#### SUPPLIED ENTRIES ####
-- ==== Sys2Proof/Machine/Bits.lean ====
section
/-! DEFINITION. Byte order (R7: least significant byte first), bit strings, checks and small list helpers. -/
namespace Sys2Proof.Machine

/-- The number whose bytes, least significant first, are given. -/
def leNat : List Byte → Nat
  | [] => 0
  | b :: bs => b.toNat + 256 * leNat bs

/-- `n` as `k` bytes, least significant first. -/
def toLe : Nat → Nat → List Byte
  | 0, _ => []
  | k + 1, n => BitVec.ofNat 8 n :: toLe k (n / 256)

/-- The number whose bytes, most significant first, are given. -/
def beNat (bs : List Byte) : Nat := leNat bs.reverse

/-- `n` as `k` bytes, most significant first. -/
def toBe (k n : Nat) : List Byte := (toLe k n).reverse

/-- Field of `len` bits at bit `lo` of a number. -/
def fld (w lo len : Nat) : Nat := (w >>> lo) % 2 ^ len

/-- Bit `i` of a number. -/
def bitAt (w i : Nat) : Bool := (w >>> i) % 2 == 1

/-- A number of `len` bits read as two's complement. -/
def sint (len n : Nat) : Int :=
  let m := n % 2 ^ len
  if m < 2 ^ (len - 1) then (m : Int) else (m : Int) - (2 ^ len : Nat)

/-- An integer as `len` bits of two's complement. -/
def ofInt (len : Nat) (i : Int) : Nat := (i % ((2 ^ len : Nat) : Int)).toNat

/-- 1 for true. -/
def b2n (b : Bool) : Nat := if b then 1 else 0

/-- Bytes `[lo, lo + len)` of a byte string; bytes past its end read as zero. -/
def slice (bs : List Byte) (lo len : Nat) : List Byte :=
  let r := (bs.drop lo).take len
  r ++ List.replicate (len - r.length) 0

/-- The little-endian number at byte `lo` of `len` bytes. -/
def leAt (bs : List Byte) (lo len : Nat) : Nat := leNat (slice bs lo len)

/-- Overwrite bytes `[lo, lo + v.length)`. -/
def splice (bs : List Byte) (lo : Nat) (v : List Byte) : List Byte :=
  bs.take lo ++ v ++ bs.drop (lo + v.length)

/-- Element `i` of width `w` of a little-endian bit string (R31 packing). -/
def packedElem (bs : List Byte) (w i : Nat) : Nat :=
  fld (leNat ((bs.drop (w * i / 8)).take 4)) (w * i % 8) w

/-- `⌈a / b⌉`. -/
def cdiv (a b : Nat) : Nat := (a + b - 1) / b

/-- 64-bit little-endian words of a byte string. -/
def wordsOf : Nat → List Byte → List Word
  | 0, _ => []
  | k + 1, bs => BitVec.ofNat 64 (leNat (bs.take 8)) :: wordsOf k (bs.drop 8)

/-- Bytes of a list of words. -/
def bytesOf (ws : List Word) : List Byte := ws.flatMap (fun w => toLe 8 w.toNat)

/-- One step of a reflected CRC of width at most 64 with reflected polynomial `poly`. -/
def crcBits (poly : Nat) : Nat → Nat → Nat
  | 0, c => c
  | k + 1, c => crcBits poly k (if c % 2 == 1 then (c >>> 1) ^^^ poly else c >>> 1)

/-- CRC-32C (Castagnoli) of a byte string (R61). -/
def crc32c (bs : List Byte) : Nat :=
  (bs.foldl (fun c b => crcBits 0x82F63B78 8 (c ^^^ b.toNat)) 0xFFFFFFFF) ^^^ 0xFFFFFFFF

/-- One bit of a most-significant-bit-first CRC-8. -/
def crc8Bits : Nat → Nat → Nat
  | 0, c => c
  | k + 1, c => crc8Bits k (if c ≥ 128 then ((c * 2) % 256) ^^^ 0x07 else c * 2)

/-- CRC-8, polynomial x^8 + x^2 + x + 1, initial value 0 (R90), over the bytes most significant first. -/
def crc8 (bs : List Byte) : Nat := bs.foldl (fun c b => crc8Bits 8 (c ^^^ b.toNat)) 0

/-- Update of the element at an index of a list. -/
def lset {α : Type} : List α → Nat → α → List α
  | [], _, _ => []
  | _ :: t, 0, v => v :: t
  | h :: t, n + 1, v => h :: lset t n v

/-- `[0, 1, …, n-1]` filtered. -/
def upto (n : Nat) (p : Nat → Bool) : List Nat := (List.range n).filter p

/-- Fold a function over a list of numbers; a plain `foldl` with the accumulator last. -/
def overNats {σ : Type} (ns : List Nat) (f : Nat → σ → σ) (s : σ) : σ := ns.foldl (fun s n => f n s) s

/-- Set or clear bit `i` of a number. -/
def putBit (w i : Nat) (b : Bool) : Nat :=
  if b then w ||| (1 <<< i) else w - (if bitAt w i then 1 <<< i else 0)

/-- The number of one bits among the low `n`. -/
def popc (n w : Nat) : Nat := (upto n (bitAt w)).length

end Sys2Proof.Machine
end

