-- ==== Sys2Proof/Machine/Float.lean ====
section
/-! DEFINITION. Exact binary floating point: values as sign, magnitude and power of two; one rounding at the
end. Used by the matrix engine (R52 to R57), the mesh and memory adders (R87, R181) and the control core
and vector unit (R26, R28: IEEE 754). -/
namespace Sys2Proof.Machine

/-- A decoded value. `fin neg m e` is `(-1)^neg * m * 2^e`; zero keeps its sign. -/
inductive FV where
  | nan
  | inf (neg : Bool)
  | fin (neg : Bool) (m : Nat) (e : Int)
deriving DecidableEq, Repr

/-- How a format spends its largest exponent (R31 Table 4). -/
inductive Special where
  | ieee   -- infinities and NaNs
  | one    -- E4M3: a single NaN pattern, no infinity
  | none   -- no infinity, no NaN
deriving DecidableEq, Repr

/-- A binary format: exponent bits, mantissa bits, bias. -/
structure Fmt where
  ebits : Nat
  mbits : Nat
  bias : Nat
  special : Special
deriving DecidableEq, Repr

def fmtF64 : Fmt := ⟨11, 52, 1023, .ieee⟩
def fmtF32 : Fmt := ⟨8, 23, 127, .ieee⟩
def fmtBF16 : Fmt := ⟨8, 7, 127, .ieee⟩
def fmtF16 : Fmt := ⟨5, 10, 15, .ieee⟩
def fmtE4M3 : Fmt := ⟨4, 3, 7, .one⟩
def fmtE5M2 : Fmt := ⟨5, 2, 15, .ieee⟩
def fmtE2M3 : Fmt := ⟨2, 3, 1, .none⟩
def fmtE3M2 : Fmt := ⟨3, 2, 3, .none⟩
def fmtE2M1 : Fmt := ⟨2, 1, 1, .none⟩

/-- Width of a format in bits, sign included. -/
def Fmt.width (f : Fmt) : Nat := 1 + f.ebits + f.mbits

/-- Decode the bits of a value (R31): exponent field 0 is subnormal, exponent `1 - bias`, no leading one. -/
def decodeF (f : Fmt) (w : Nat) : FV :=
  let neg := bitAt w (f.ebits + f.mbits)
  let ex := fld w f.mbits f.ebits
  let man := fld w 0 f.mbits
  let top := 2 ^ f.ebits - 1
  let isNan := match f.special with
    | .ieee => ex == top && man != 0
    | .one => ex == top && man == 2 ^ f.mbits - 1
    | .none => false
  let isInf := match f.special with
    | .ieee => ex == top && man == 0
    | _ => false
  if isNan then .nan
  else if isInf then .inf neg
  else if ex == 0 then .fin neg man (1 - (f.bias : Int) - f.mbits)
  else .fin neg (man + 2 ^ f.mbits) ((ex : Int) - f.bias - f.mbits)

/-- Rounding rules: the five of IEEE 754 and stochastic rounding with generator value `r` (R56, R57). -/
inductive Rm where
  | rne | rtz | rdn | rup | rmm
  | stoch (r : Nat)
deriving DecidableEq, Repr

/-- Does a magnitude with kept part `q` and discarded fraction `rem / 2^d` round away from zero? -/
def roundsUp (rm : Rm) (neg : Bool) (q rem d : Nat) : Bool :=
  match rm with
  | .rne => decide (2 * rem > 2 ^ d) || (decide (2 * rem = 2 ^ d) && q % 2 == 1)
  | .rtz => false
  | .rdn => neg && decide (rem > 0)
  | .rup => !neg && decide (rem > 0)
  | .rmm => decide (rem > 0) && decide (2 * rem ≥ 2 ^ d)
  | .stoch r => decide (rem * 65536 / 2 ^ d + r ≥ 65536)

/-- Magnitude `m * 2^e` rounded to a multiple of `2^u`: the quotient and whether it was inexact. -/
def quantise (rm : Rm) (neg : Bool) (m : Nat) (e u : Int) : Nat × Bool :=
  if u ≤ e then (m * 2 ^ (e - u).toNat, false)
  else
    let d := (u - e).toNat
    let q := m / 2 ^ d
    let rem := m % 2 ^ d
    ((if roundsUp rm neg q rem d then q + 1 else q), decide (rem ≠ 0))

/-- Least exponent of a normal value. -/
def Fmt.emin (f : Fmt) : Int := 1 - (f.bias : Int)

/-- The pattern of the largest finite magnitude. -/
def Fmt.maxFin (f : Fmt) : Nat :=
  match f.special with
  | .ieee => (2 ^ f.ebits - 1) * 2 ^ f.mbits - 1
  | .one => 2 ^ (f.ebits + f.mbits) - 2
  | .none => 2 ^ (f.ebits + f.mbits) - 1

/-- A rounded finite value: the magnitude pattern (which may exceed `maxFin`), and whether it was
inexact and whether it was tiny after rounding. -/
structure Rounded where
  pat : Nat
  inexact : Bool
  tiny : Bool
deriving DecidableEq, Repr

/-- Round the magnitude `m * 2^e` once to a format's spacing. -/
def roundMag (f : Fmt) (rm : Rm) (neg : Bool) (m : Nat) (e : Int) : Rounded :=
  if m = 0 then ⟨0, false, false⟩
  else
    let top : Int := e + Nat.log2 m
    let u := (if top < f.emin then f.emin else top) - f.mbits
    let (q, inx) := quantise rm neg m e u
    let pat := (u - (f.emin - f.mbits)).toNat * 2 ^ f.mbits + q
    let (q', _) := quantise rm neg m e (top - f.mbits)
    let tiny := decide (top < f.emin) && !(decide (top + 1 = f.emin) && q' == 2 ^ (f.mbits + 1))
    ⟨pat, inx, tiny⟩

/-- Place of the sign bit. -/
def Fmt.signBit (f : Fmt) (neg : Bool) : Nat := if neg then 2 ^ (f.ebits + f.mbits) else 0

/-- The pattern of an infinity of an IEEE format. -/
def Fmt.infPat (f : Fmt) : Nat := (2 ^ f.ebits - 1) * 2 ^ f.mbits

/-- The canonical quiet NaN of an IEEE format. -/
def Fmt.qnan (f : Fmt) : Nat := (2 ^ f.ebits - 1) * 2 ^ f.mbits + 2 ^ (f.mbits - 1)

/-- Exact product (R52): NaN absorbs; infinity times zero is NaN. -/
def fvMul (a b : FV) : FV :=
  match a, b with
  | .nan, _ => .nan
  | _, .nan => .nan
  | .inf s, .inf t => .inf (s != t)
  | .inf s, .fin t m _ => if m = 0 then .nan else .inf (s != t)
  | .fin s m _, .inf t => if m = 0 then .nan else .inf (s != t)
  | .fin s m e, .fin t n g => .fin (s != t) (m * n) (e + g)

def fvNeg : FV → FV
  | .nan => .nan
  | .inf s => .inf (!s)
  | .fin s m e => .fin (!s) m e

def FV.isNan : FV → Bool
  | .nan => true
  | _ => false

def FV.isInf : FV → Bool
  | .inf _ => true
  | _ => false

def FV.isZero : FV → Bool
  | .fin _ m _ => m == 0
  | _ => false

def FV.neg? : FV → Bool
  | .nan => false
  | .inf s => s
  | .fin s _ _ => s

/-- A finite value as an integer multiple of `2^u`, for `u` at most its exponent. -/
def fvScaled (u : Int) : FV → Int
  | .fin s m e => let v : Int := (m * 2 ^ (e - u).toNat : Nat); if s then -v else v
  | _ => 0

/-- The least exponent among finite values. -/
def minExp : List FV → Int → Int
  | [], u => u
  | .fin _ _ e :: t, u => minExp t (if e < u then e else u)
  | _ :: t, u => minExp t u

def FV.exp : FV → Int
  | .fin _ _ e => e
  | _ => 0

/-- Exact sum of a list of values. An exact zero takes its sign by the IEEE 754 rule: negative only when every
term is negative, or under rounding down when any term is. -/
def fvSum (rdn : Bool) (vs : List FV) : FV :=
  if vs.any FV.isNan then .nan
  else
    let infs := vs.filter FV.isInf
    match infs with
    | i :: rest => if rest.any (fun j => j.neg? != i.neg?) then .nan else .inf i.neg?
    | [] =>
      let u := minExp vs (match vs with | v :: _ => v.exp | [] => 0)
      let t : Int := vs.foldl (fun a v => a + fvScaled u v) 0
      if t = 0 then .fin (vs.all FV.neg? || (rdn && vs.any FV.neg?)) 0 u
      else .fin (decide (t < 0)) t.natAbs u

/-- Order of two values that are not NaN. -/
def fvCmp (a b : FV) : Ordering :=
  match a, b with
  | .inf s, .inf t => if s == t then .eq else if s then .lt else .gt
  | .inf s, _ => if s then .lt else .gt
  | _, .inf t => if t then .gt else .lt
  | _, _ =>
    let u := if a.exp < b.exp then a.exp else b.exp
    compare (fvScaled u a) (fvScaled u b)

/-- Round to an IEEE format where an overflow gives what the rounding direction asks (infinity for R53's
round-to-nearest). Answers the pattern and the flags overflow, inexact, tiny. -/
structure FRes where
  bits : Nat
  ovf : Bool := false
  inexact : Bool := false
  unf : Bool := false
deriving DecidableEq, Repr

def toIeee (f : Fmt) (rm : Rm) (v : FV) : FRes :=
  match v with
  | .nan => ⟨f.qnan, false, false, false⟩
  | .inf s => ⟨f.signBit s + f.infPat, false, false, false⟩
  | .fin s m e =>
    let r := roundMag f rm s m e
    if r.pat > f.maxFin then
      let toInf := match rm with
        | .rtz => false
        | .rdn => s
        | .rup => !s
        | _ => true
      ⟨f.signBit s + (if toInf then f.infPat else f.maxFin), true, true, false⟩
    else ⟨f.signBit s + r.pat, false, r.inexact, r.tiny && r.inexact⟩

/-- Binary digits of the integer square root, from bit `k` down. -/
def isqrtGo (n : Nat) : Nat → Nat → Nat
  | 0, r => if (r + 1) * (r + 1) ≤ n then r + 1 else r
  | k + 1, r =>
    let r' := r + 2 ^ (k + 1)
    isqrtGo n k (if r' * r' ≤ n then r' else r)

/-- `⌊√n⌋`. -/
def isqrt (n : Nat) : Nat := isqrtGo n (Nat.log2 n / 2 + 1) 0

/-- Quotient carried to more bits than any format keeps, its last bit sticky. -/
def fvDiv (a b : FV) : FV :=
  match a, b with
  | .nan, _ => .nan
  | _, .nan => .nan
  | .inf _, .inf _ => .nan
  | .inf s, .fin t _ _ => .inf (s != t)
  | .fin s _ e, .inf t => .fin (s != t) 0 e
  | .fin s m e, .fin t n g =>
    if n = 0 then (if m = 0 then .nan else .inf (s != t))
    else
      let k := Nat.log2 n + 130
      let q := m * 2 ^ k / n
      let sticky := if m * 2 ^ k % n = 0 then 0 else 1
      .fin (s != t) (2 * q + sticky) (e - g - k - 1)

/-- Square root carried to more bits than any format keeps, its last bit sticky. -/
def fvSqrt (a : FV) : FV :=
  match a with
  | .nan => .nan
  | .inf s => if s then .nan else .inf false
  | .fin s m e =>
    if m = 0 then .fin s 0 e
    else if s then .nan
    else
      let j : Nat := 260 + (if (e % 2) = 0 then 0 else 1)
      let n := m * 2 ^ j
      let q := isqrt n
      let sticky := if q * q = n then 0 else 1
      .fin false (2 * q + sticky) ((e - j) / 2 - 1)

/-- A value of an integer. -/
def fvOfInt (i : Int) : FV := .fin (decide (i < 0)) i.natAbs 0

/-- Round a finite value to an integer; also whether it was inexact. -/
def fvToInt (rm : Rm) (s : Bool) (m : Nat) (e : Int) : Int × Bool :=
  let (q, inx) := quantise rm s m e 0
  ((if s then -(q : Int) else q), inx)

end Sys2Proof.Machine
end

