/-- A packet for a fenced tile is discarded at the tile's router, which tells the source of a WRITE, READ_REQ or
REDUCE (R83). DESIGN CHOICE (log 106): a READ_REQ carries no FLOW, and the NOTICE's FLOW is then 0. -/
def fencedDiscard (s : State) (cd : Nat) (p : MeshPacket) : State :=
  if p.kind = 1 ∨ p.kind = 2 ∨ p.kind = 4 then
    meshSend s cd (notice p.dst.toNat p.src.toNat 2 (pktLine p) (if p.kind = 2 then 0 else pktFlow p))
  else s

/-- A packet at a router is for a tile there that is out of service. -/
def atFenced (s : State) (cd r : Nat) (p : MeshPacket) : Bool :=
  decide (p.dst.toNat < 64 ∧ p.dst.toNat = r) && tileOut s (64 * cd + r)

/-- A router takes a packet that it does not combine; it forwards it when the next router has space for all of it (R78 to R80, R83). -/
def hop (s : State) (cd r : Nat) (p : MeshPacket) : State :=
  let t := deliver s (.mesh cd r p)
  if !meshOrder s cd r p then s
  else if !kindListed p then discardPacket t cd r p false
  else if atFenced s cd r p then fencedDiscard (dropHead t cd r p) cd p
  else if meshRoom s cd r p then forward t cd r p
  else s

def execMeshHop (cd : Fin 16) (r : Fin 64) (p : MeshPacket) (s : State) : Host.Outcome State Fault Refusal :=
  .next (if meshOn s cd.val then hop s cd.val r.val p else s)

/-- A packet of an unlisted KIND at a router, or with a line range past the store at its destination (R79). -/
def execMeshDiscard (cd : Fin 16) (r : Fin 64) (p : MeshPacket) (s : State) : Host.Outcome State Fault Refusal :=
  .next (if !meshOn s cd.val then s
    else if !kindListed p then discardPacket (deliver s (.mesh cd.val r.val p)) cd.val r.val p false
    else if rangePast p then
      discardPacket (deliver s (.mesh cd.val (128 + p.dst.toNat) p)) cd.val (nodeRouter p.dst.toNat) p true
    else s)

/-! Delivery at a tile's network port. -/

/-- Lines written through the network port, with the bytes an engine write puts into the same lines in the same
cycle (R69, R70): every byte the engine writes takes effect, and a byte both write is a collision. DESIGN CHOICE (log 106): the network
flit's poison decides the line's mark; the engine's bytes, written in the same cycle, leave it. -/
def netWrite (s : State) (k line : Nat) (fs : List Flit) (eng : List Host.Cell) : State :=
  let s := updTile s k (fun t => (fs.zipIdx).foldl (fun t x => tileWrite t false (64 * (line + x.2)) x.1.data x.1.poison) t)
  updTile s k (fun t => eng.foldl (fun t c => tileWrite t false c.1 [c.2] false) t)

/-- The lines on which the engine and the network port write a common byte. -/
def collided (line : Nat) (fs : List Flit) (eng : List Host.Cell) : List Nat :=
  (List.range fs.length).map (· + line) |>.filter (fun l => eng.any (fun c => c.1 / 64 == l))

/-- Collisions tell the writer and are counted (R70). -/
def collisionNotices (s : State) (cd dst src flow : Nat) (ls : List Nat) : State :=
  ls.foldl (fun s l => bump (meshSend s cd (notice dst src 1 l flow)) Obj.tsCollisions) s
####
TASK TO COMPLETE:
Looking back over the data above, restate word for word the lines that begin at the line with "structure FRes where" and end at the line with "t => .fin (s != t) 0 e", inclusive.

RESPONSE BOX:
structure FRes where
  bits : Nat
  ovf : Bool := false
  inexact : Bool := false
  unf : Bool := false
deriving DecidableEq, Repr

def toIeee (f : Fmt) (rm : Rm) (v : FV) : FRes :=
  match v with
  | .nan => ⟨f.qnan, false, false, false⟩
  | .inf s => ⟨f.signBit s + f.infPat, false, false, false⟩
  | .fin s m e =>
    let r := roundMag f rm s m e
    if r.pat > f.maxFin then
      let toInf := match rm with
        | .rtz => false
        | .rdn => s
        | .rup => !s
        | _ => true
      ⟨f.signBit s + (if toInf then f.infPat else f.maxFin), true, true, false⟩
    else ⟨f.signBit s + r.pat, false, r.inexact, r.tiny && r.inexact⟩

/-- Binary digits of the integer square root, from bit `k` down. -/
def isqrtGo (n : Nat) : Nat → Nat → Nat
  | 0, r => if (r + 1) * (r + 1) ≤ n then r + 1 else r
  | k + 1, r =>
    let r' := r + 2 ^ (k + 1)
    isqrtGo n k (if r' * r' ≤ n then r' else r)

/-- `⌊√n⌋`. -/
def isqrt (n : Nat) : Nat := isqrtGo n (Nat.log2 n / 2 + 1) 0

/-- Quotient carried to more bits than any format keeps, its last bit sticky. -/
def fvDiv (a b : FV) : FV :=
  match a, b with
  | .nan, _ => .nan
  | _, .nan => .nan
  | .inf _, .inf _ => .nan
  | .inf s, .fin t _ _ => .inf (s != t)
  | .fin s _ e, .inf t => .fin (s != t) 0 e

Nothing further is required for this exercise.